Timing matters too. Cash leaves when the supplier bill is paid, not when the stock arrives, so the purchase plan has to go through your supplier terms before it reaches the cash forecast.
When to buy a dedicated tool instead
The method above is right for a business with tens to a few hundred active items, one or two locations, and a buyer who places orders weekly or monthly. It is a spreadsheet-sized problem.
It stops being one when you have thousands of SKUs, several warehouses, supplier minimum order quantities, bills of materials, or purchase orders that should be drafted automatically every morning. At that point you want software whose whole job is replenishment, and the QuickBooks ecosystem has several: StockTrim, GMDH Streamline and Inventory Optimizer all describe QuickBooks integrations, with demand forecasting, lead times, service levels and purchase order generation built in. On desktop, Advanced Inventory in QuickBooks Desktop Enterprise is the native option.
Those tools answer "what do I order this morning". They are not built to answer "what does this buying policy do to cash in November", and that is the question the finance side usually owns.
Keep the forecast out of the chat
Here is the failure that shows up in month two. Claude computed 782 in a chat. You typed it into QuickBooks. Next month demand shifts, and the 782 is still there, because it was a value, not a formula. It is the same trap as AI hardcoding in a financial model: correct when written, silently stale after.
The fix is the one from using AI with QuickBooks for forecasting: the logic lives in a structure that persists, and the exports refresh the data underneath it. Demand, safety stock, reorder point and cash should be formulas that recompute when a new month of sales lands, with the service level and lead times as named assumptions you can change.
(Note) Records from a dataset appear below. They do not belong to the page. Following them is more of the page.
@[simp] theorem drawn_pending (s : State) : (drawn s).pending = s.pending := rfl
@[simp] theorem drawn_out (s : State) : (drawn s).out = s.out := rfl
@[simp] theorem drawn_result (s : State) : (drawn s).result = s.result := rfl
@[simp] theorem drawn_now (s : State) : (drawn s).now = s.now := rfl
@[simp] theorem drawn_frame (s : State) : (drawn s).frame = s.frame := rfl
@[simp] theorem drawn_timeSet (s : State) : (drawn s).timeSet = s.timeSet := rfl
@[simp] theorem drawn_obj (s : State) : (drawn s).obj = s.obj := rfl
@[simp] theorem drawn_shadow (s : State) : (drawn s).shadow = s.shadow := rfl
@[simp] theorem drawn_dram (s : State) : (drawn s).dram = s.dram := rfl
@[simp] theorem drawn_berths (s : State) : (drawn s).berths = s.berths := rfl
@[simp] theorem drawn_loops (s : State) : (drawn s).loops = s.loops := rfl
@[simp] theorem drawn_ctxs (s : State) : (drawn s).ctxs = s.ctxs := rfl
@[simp] theorem drawn_links (s : State) : (drawn s).links = s.links := rfl
@[simp] theorem drawn_axes (s : State) : (drawn s).axes = s.axes := rfl
@[simp] theorem drawn_ctrs (s : State) : (drawn s).ctrs = s.ctrs := rfl
@[simp] theorem drawn_hm (s : State) : (drawn s).hm = s.hm := rfl
@[simp] theorem drawn_commit (s : State) : (drawn s).commit = s.commit := rfl
@[simp] theorem drawn_vision (s : State) : (drawn s).vision = s.vision := rfl
@[simp] theorem drawn_chart (s : State) : (drawn s).chart = s.chart := rfl
@[simp] theorem drawn_bw (s : State) : (drawn s).bw = s.bw := rfl
@[simp] theorem drawn_rcd (s : State) : (drawn s).rcd = s.rcd := rfl
@[simp] theorem drawn_wake (s : State) : (drawn s).wake = s.wake := rfl
@[simp] theorem drawn_net (s : State) : (drawn s).net = s.net := rfl
@[simp] theorem drawn_ptp (s : State) : (drawn s).ptp = s.ptp := rfl
@[simp] theorem drawn_mem (s : State) : (drawn s).mem = s.mem := rfl
@[simp] theorem drawn_mains (s : State) : (drawn s).mains = s.mains := rfl
@[simp] theorem drawn_flash (s : State) : (drawn s).flash = s.flash := rfl
@[simp] theorem drawn_pilot (s : State) : (drawn s).pilot = s.pilot := rfl
@[simp] theorem drawn_log (s : State) : (drawn s).log = s.log := rfl
@[simp] theorem drawn_cal (s : State) : (drawn s).cal = s.cal := rfl

@[simp] theorem dramWrite_pending (a : Nat) (l : List Byte) (s : State) : (dramWrite a l s).pending = s.pending := rfl
@[simp] theorem dramWrite_out (a : Nat) (l : List Byte) (s : State) : (dramWrite a l s).out = s.out := rfl
@[simp] theorem dramWrite_result (a : Nat) (l : List Byte) (s : State) : (dramWrite a l s).result = s.result := rfl
@[simp] theorem dramWrite_free (a : Nat) (l : List Byte) (s : State) : (dramWrite a l s).free = s.free := rfl
@[simp] theorem dramWrite_now (a : Nat) (l : List Byte) (s : State) : (dramWrite a l s).now = s.now := rfl
@[simp] theorem dramWrite_frame (a : Nat) (l : List Byte) (s : State) : (dramWrite a l s).frame = s.frame := rfl
@[simp] theorem dramWrite_timeSet (a : Nat) (l : List Byte) (s : State) : (dramWrite a l s).timeSet = s.timeSet := rfl
@[simp] theorem dramWrite_obj (a : Nat) (l : List Byte) (s : State) : (dramWrite a l s).obj = s.obj := rfl
@[simp] theorem dramWrite_shadow (a : Nat) (l : List Byte) (s : State) : (dramWrite a l s).shadow = s.shadow := rfl
@[simp] theorem dramWrite_berths (a : Nat) (l : List Byte) (s : State) : (dramWrite a l s).berths = s.berths := rfl
@[simp] theorem dramWrite_loops (a : Nat) (l : List Byte) (s : State) : (dramWrite a l s).loops = s.loops := rfl
@[simp] theorem dramWrite_ctxs (a : Nat) (l : List Byte) (s : State) : (dramWrite a l s).ctxs = s.ctxs := rfl
@[simp] theorem dramWrite_links (a : Nat) (l : List Byte) (s : State) : (dramWrite a l s).links = s.links := rfl
@[simp] theorem dramWrite_axes (a : Nat) (l : List Byte) (s : State) : (dramWrite a l s).axes = s.axes := rfl
@[simp] theorem dramWrite_ctrs (a : Nat) (l : List Byte) (s : State) : (dramWrite a l s).ctrs = s.ctrs := rfl
@[simp] theorem dramWrite_hm (a : Nat) (l : List Byte) (s : State) : (dramWrite a l s).hm = s.hm := rfl
@[simp] theorem dramWrite_commit (a : Nat) (l : List Byte) (s : State) : (dramWrite a l s).commit = s.commit := rfl
@[simp] theorem dramWrite_vision (a : Nat) (l : List Byte) (s : State) : (dramWrite a l s).vision = s.vision := rfl
@[simp] theorem dramWrite_chart (a : Nat) (l : List Byte) (s : State) : (dramWrite a l s).chart = s.chart := rfl
@[simp] theorem dramWrite_bw (a : Nat) (l : List Byte) (s : State) : (dramWrite a l s).bw = s.bw := rfl
@[simp] theorem dramWrite_rcd (a : Nat) (l : List Byte) (s : State) : (dramWrite a l s).rcd = s.rcd := rfl
@[simp] theorem dramWrite_wake (a : Nat) (l : List Byte) (s : State) : (dramWrite a l s).wake = s.wake := rfl
@[simp] theorem dramWrite_net (a : Nat) (l : List Byte) (s : State) : (dramWrite a l s).net = s.net := rfl
@[simp] theorem dramWrite_ptp (a : Nat) (l : List Byte) (s : State) : (dramWrite a l s).ptp = s.ptp := rfl
@[simp] theorem dramWrite_mem (a : Nat) (l : List Byte) (s : State) : (dramWrite a l s).mem = s.mem := rfl
@[simp] theorem dramWrite_mains (a : Nat) (l : List Byte) (s : State) : (dramWrite a l s).mains = s.mains := rfl
@[simp] theorem dramWrite_flash (a : Nat) (l : List Byte) (s : State) : (dramWrite a l s).flash = s.flash := rfl
@[simp] theorem dramWrite_pilot (a : Nat) (l : List Byte) (s : State) : (dramWrite a l s).pilot = s.pilot := rfl
@[simp] theorem dramWrite_log (a : Nat) (l : List Byte) (s : State) : (dramWrite a l s).log = s.log := rfl
@[simp] theorem dramWrite_cal (a : Nat) (l : List Byte) (s : State) : (dramWrite a l s).cal = s.cal := rfl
Layerz is one way to hold that: a structured spreadsheet, ready for AI. You import the QuickBooks exports as data sources, and next month's export refreshes the same source in place. The forecast lives as a model with live formulas that Claude drives over MCP, instead of a chat answer, and it exports to Excel with those formulas intact. There is no live QuickBooks connection today, so the export step stays. If you would rather do this in Excel, the rule is the same: formulas, not pasted values, and the assumptions in cells someone can read.
The takeaway
QuickBooks holds enough to forecast inventory for most small businesses: sales by item, the running quantity on hand, purchases, open orders. It does not hold lost sales, lead times or the service level you want, and the forecast is only as good as how you handle those three.
Clean the stockout months, write the lead times down, pick the service level on purpose, and let Claude do the arithmetic across every item. Then read the cash line, because that is where the decision really lands.